(Saved data entries)

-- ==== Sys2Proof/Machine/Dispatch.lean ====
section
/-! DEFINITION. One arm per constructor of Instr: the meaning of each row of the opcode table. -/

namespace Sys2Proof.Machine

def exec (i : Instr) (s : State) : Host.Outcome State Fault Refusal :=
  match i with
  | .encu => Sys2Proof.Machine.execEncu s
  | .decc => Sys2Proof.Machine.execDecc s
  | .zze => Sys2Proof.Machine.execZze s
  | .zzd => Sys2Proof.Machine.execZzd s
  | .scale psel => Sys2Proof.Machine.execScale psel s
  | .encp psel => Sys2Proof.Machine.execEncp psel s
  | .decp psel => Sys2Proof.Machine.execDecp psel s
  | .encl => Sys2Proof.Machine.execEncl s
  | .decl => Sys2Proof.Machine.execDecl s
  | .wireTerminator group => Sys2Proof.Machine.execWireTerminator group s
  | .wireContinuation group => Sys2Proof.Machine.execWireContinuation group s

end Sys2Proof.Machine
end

==

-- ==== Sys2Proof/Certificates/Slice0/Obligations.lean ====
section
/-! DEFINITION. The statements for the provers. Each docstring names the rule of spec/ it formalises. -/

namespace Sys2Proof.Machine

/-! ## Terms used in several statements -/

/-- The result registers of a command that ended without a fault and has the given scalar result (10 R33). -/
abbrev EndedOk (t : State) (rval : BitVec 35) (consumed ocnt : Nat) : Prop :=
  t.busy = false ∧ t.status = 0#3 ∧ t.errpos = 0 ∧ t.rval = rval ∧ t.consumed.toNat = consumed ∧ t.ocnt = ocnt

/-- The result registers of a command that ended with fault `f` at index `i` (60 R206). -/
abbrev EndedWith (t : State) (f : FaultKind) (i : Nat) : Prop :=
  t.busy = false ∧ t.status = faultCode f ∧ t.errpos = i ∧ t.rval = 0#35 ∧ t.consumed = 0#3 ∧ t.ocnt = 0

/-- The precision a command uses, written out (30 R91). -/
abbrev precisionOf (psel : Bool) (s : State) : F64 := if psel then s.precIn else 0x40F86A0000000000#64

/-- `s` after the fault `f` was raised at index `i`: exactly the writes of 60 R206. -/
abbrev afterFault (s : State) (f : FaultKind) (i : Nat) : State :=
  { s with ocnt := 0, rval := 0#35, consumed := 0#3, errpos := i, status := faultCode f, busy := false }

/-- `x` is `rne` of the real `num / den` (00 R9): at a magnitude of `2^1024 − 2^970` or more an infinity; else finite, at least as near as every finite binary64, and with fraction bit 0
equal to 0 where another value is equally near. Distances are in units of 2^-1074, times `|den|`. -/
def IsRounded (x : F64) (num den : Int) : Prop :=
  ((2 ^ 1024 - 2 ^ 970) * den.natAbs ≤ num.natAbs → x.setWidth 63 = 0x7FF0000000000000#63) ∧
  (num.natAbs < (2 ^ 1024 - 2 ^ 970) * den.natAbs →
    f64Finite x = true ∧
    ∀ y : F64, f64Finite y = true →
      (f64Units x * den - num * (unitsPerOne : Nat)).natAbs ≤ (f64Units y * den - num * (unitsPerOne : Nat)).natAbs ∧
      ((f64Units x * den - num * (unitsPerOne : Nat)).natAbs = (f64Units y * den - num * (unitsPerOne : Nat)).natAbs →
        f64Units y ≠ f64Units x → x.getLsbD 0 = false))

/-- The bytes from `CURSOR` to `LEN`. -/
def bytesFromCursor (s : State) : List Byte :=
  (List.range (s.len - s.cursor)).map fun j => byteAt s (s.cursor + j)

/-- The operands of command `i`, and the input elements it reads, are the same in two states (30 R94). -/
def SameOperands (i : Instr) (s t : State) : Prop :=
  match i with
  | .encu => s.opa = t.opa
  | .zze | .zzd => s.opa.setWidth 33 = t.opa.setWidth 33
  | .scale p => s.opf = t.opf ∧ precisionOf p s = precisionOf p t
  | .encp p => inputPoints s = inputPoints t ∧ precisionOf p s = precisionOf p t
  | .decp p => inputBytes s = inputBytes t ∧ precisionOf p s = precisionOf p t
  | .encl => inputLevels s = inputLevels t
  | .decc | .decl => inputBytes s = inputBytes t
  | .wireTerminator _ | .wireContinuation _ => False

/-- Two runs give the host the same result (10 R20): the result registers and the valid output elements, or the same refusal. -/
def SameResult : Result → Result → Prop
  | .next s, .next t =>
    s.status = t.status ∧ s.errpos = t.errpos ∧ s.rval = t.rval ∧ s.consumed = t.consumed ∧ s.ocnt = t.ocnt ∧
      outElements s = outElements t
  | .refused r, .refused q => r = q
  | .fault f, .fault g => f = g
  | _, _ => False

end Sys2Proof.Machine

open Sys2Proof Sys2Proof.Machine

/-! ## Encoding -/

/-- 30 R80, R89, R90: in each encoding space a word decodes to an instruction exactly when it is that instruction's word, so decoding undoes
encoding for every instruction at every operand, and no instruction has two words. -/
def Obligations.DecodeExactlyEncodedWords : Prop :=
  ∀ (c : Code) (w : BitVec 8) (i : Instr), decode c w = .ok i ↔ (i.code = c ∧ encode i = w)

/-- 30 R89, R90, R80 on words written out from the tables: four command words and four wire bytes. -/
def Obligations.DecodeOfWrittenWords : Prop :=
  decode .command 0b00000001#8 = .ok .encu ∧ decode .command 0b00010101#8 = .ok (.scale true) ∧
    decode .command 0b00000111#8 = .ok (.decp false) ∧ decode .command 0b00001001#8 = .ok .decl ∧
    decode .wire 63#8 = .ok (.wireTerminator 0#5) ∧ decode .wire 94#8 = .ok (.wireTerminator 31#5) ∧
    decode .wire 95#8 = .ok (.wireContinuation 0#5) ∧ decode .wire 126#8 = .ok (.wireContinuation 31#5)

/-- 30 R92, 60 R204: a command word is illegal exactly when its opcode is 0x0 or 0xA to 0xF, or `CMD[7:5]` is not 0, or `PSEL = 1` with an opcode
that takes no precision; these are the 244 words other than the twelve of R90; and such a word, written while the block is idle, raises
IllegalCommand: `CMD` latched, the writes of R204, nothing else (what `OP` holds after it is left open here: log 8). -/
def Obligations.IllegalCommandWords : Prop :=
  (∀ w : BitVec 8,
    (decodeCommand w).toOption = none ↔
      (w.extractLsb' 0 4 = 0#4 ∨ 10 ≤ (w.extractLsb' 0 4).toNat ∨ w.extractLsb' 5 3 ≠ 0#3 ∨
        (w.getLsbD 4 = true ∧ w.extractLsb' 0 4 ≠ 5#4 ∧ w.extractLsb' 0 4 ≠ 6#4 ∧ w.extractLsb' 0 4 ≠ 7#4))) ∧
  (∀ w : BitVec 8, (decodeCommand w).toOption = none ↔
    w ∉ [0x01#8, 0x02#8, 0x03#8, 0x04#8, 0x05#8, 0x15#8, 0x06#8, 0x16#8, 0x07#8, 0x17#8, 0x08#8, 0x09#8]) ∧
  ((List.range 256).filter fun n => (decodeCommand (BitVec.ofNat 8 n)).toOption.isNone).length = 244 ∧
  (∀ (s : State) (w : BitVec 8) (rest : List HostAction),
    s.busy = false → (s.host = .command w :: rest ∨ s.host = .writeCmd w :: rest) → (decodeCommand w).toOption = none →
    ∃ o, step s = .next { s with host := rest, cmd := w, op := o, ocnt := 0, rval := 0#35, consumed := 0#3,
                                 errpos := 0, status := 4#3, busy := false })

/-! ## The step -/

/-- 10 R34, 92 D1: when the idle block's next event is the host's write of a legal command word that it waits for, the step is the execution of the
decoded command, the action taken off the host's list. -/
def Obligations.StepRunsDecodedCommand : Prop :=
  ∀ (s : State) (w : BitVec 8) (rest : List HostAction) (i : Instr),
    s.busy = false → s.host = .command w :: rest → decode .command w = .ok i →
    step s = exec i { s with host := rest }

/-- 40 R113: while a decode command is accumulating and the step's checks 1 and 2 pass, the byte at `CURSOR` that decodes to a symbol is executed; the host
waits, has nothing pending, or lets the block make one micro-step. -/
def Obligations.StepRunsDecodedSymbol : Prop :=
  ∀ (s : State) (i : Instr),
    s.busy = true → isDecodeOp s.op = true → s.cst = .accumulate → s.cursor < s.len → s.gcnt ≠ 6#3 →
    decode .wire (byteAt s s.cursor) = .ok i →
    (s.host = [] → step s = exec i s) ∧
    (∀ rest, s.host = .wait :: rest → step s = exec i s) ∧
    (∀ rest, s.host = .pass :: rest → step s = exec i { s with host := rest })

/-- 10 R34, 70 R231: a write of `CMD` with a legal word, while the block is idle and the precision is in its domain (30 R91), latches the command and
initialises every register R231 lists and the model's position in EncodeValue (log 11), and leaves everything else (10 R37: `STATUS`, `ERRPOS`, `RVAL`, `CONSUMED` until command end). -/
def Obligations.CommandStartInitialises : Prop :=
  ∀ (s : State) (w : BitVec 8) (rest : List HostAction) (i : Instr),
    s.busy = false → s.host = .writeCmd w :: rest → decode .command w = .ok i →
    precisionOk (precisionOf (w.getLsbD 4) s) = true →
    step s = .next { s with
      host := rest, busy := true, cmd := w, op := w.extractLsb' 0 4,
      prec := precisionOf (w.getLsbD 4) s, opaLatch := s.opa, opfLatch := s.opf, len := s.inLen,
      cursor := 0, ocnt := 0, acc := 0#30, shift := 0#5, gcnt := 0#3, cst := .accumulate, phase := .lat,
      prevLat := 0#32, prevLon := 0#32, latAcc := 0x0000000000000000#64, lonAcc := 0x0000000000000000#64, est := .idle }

---

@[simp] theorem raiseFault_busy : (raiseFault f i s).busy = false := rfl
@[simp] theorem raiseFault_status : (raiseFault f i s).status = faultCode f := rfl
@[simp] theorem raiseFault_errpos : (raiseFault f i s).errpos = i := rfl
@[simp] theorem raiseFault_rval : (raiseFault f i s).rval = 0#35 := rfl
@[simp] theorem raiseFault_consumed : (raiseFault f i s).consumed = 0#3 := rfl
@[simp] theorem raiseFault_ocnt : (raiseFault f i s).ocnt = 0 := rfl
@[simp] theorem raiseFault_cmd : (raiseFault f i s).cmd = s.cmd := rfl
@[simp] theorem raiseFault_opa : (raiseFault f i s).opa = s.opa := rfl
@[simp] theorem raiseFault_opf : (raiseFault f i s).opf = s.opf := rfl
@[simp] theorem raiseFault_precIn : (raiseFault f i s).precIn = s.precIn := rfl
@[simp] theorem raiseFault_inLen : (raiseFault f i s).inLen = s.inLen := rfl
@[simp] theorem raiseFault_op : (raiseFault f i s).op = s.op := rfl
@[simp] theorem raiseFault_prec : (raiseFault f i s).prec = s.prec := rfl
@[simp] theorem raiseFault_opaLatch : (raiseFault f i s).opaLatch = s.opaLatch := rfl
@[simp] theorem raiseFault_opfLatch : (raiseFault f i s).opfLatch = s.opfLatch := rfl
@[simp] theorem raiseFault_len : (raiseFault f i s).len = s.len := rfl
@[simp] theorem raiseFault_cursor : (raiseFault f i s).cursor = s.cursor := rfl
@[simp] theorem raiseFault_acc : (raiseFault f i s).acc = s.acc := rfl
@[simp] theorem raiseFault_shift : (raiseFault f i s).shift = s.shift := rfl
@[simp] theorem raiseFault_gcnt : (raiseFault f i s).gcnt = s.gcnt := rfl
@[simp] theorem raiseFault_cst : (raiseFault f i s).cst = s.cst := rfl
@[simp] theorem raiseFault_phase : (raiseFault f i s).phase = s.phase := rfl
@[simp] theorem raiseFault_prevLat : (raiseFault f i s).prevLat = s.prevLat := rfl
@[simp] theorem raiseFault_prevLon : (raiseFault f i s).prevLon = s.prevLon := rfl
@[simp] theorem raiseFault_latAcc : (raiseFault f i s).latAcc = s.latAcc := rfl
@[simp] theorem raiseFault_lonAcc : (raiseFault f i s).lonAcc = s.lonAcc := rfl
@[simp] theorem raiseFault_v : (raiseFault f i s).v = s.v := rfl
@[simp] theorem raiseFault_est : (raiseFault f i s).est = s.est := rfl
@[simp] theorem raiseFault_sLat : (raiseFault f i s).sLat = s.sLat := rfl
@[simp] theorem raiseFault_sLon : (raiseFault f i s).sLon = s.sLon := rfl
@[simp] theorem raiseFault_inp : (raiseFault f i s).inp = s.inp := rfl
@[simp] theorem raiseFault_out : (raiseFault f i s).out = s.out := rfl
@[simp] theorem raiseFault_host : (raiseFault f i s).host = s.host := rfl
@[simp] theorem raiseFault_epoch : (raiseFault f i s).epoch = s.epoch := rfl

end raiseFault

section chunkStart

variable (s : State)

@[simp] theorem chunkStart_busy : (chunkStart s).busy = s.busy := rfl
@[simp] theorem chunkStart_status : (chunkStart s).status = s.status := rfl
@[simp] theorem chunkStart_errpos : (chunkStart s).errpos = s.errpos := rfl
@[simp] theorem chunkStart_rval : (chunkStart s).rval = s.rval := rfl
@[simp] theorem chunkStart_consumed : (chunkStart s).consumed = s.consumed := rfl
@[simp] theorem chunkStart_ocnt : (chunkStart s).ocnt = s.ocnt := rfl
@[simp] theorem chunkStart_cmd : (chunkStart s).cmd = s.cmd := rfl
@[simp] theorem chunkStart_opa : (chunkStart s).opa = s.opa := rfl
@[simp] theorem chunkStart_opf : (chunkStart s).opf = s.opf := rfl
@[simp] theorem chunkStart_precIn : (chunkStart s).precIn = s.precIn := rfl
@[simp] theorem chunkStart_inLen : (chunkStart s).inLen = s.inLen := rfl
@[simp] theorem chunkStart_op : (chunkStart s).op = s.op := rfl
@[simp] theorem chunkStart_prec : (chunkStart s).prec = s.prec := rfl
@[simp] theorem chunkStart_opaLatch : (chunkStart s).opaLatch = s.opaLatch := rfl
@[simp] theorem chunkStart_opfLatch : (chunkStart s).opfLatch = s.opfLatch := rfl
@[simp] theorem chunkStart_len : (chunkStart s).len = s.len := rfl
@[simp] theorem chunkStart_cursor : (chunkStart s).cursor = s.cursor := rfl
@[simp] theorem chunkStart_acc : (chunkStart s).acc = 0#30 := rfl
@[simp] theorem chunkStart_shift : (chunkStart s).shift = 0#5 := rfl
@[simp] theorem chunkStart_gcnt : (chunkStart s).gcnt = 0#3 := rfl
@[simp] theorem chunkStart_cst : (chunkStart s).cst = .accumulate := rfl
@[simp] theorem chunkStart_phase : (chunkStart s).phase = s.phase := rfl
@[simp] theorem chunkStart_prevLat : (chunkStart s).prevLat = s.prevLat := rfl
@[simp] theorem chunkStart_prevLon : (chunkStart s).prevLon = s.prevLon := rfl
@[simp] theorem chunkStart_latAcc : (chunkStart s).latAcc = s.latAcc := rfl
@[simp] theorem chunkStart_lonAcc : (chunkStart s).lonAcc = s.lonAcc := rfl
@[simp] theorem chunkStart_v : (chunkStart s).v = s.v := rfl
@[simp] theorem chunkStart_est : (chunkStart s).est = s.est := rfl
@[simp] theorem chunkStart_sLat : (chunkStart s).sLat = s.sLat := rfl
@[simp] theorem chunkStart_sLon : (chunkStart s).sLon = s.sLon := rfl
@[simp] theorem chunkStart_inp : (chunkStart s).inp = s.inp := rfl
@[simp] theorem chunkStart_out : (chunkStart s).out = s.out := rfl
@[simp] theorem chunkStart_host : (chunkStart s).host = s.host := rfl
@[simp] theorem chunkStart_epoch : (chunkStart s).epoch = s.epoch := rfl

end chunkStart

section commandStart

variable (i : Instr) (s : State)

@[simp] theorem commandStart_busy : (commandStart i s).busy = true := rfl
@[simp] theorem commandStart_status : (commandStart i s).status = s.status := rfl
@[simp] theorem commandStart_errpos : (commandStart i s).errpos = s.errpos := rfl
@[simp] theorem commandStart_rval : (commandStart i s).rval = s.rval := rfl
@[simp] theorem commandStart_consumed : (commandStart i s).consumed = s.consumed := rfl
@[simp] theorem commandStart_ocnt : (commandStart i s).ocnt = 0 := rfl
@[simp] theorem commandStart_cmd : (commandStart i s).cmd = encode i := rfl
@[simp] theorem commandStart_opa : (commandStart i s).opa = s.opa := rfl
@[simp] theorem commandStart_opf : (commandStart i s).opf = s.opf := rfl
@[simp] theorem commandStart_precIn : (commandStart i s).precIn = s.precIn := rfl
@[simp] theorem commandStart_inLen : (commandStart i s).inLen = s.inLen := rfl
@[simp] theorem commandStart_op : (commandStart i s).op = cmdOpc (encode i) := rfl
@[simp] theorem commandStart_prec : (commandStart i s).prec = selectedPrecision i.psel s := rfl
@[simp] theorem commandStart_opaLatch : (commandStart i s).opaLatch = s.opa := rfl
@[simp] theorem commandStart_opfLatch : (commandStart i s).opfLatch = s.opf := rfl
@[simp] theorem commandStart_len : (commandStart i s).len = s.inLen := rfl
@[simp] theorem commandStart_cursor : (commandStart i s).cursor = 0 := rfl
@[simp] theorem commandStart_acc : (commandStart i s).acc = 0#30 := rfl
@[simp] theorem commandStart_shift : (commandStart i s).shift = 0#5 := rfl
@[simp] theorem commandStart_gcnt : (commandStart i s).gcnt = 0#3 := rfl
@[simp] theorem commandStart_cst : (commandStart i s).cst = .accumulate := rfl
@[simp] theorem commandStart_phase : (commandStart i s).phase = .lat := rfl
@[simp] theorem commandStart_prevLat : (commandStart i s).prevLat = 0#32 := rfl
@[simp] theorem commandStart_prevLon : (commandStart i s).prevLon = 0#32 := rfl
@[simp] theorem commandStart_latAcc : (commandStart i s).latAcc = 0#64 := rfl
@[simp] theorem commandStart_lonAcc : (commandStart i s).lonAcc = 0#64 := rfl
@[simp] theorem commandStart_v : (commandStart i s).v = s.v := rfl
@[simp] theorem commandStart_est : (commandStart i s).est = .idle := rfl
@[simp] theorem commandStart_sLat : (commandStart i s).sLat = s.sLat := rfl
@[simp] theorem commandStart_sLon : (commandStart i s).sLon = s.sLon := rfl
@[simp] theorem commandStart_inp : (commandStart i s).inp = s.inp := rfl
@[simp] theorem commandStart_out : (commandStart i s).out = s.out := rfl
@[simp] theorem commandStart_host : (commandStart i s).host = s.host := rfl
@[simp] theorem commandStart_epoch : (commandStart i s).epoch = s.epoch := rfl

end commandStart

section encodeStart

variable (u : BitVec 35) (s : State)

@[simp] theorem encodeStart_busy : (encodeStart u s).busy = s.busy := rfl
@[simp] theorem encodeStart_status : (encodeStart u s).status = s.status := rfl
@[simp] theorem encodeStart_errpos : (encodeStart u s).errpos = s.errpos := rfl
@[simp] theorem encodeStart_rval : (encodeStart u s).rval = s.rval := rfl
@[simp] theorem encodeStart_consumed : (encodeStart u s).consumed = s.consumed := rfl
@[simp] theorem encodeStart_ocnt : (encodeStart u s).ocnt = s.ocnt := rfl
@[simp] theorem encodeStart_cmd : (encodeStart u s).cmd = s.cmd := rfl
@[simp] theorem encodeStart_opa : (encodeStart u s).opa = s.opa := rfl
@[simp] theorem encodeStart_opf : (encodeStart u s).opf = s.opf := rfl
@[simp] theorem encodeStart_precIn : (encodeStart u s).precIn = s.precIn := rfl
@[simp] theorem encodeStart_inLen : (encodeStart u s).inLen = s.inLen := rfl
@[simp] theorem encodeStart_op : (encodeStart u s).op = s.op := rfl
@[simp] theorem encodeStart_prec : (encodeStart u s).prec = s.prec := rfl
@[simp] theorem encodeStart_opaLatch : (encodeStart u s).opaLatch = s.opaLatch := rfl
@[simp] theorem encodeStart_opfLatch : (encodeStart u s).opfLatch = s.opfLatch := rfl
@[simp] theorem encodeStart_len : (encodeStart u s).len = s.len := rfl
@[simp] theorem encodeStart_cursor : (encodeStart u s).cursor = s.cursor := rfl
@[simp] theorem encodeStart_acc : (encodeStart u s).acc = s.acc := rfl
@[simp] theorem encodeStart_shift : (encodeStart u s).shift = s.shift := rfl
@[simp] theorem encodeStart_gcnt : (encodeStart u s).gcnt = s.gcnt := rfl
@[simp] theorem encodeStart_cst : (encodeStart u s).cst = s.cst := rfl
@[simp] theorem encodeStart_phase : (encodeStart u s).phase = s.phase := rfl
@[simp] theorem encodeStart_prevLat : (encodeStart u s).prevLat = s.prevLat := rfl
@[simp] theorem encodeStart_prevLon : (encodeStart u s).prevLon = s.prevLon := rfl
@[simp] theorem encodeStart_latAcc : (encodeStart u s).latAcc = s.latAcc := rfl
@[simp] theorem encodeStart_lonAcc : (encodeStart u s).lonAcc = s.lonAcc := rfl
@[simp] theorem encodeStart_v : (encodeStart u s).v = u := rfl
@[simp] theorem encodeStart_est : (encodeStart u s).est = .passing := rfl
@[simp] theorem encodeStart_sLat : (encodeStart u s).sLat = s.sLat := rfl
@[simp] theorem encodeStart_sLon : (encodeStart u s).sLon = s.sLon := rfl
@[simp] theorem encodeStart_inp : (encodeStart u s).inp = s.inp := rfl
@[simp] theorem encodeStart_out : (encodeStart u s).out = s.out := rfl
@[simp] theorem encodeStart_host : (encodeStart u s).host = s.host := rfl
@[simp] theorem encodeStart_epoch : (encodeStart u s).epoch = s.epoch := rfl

### Exercise requirements
Where a line of the data holds "BitVec", show that line.

### Written response
abbrev EndedOk (t : State) (rval : BitVec 35) (consumed ocnt : Nat) : Prop :=
  ∀ (c : Code) (w : BitVec 8) (i : Instr), decode c w = .ok i ↔ (i.code = c ∧ encode i = w)
  (∀ w : BitVec 8,
  (∀ w : BitVec 8, (decodeCommand w).toOption = none ↔
  ((List.range 256).filter fun n => (decodeCommand (BitVec.ofNat 8 n)).toOption.isNone).length = 244 ∧
  (∀ (s : State) (w : BitVec 8) (rest : List HostAction),
  ∀ (s : State) (w : BitVec 8) (rest : List HostAction) (i : Instr),
  ∀ (s : State) (w : BitVec 8) (rest : List HostAction) (i : Instr),
variable (u : BitVec 35) (s : State)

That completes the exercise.